▶ Task brief
Find the string "recoveryPacket" in the material. Copy every line that has it.

▶ Records to process

————

/-- RECOVERY: announcements every second on both paths, downloads by offset with an answer to every valid packet, a header that fails its checks
discarding the download, a complete download installed and started by a reset, an abort or 30 s of silence ending it. Bytes that are no packet are
dropped. -/
def Obligations.RecoveryDownloadsAreAnsweredAndInstalled : Prop :=
  ∀ s : State, s.glob.state = .recovery →
    (s.upd.announcing = true → Leads .recoveryAnnounceTimer s (fun u => s.upd.announcedAt + 1000000000 ≤ u.mono ∧ u.upd.announcedAt = u.mono ∧
      ∀ path ∈ [0, 1], recoveryOut path "ANNOUNCE" (recoveryPacket 0x01 0 0 OC_OK (announceBytes s)) ∈ u.out)) ∧
    (∀ path b seq offset bytes signed cad, recoveryRead path b = some (0x10, seq, offset, bytes) → s.downs = [] →
      ((downloadOn path s).path ≠ path → Leads (.recoveryData path b signed cad) s (fun u => u.upd = s.upd ∧
        recoveryOut path "ACK" (recoveryPacket 0x11 seq 0 OC_BUSY []) ∈ u.out)) ∧
      ((downloadOn path s).path = path → offset ≠ (downloadOn path s).next → Leads (.recoveryData path b signed cad) s (fun u =>
        u.upd.slots = s.upd.slots ∧ recoveryOut path "ACK" (recoveryPacket 0x11 seq (downloadOn path s).next OC_UPD_SEQUENCE []) ∈ u.out)) ∧
      ((downloadOn path s).path = path → offset = (downloadOn path s).next → (downloadOn path s).begun = false →
        ((downloadOn path s).start ++ bytes).length < 256 → Leads (.recoveryData path b signed cad) s (fun u =>
          (fwSlot u (downloadOn path s).slot).state = 1 ∧
          u.upd.download = some { downloadOn path s with next := offset + bytes.length, start := (downloadOn path s).start ++ bytes } ∧
          recoveryOut path "ACK" (recoveryPacket 0x11 seq (offset + bytes.length) OC_OK []) ∈ u.out)) ∧
      (∀ m c, (downloadOn path s).path = path → offset = (downloadOn path s).next → (downloadOn path s).begun = false →
        m = ({ bytes := (downloadOn path s).start ++ bytes, signerOk := signed } : ManifestHead) → m.bytes.length = headBytes m →
        manifestCheck none m s = c →
        (c ≠ OC_OK → Leads (.recoveryData path b signed cad) s (fun u => (fwSlot u (downloadOn path s).slot).state = 5 ∧
          u.upd.download = some { downloadOn path s with next := 0, start := [] } ∧
          recoveryOut path "ACK" (recoveryPacket 0x11 seq 0 c []) ∈ u.out)) ∧
        (c = OC_OK → headBytes m < mhTotal m → Leads (.recoveryData path b signed cad) s (fun u =>
          (fwSlot u (downloadOn path s).slot).state = 1 ∧ (fwSlot u (downloadOn path s).slot).parts = mhPartList m ∧
          u.upd.download = some { downloadOn path s with next := offset + bytes.length, start := [], begun := true } ∧
          recoveryOut path "ACK" (recoveryPacket 0x11 seq (offset + bytes.length) OC_OK []) ∈ u.out))) ∧
      ((downloadOn path s).path = path → offset = (downloadOn path s).next → (downloadOn path s).begun = true →
        (fwSlot s (downloadOn path s).slot).nextOffset = offset → offset + bytes.length < (fwSlot s (downloadOn path s).slot).total →
        (∀ p ∈ (fwSlot s (downloadOn path s).slot).parts, ¬ (offset < p.offset + p.length ∧ p.offset + p.length ≤ offset + bytes.length)) →
        Leads (.recoveryData path b signed cad) s (fun u =>
          (fwSlot u (downloadOn path s).slot).payload = (fwSlot s (downloadOn path s).slot).payload ++ [(offset, bytes)] ∧
          (fwSlot u (downloadOn path s).slot).state = (fwSlot s (downloadOn path s).slot).state ∧
          u.upd.download = some { downloadOn path s with next := offset + bytes.length } ∧
          recoveryOut path "ACK" (recoveryPacket 0x11 seq (offset + bytes.length) OC_OK []) ∈ u.out))) ∧
    (∀ path b signed cad, recoveryRead path b = none →
      Leads (.recoveryData path b signed cad) s (fun u => u.upd = s.upd) ∧ Leads (.recoveryFinish path b) s (fun u => u.upd = s.upd) ∧
      Leads (.recoveryAbort path b) s (fun u => u.upd = s.upd)) ∧
    (∀ path b seq offset bytes d, recoveryRead path b = some (0x20, seq, offset, bytes) → s.upd.download = some d → d.path = path →
      ((fwSlot s d.slot).state = 2 → Leads (.recoveryFinish path b) s (fun u => u.glob.state = .reset ∧ u.upd.recoveryDone = true ∧
        (fwSlot u d.slot).state = 3 ∧ recoveryOut path "FINISHED" (recoveryPacket 0x21 seq d.next OC_OK []) ∈ u.out)) ∧
      ((fwSlot s d.slot).state ≠ 2 → Leads (.recoveryFinish path b) s (fun u => u.upd.download = some d ∧ u.upd.slots = s.upd.slots ∧
        recoveryOut path "FINISHED" (recoveryPacket 0x21 seq d.next OC_UPD_SEQUENCE []) ∈ u.out))) ∧
    (∀ path b seq offset bytes d, recoveryRead path b = some (0x30, seq, offset, bytes) → s.upd.download = some d → d.path = path →
      Leads (.recoveryAbort path b) s (fun u => u.upd.download = none ∧ u.upd.announcing = false ∧ u.upd.slots = s.upd.slots)) ∧
    (s.upd.announcing = false → Leads .recoverySilenceTimeout s (fun u => u.upd.download = none ∧ u.upd.announcing = true ∧
      s.upd.hostAt + 30000000000 ≤ u.mono))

————

▶ Result of this exercise
      ∀ path ∈ [0, 1], recoveryOut path "ANNOUNCE" (recoveryPacket 0x01 0 0 OC_OK (announceBytes s)) ∈ u.out)) ∧
        recoveryOut path "ACK" (recoveryPacket 0x11 seq 0 OC_BUSY []) ∈ u.out)) ∧
        u.upd.slots = s.upd.slots ∧ recoveryOut path "ACK" (recoveryPacket 0x11 seq (downloadOn path s).next OC_UPD_SEQUENCE []) ∈ u.out)) ∧
          recoveryOut path "ACK" (recoveryPacket 0x11 seq (offset + bytes.length) OC_OK []) ∈ u.out)) ∧
          recoveryOut path "ACK" (recoveryPacket 0x11 seq 0 c []) ∈ u.out)) ∧
          recoveryOut path "ACK" (recoveryPacket 0x11 seq (offset + bytes.length) OC_OK []) ∈ u.out))) ∧
          recoveryOut path "ACK" (recoveryPacket 0x11 seq (offset + bytes.length) OC_OK []) ∈ u.out))) ∧
        (fwSlot u d.slot).state = 3 ∧ recoveryOut path "FINISHED" (recoveryPacket 0x21 seq d.next OC_OK []) ∈ u.out)) ∧
        recoveryOut path "FINISHED" (recoveryPacket 0x21 seq d.next OC_UPD_SEQUENCE []) ∈ u.out))) ∧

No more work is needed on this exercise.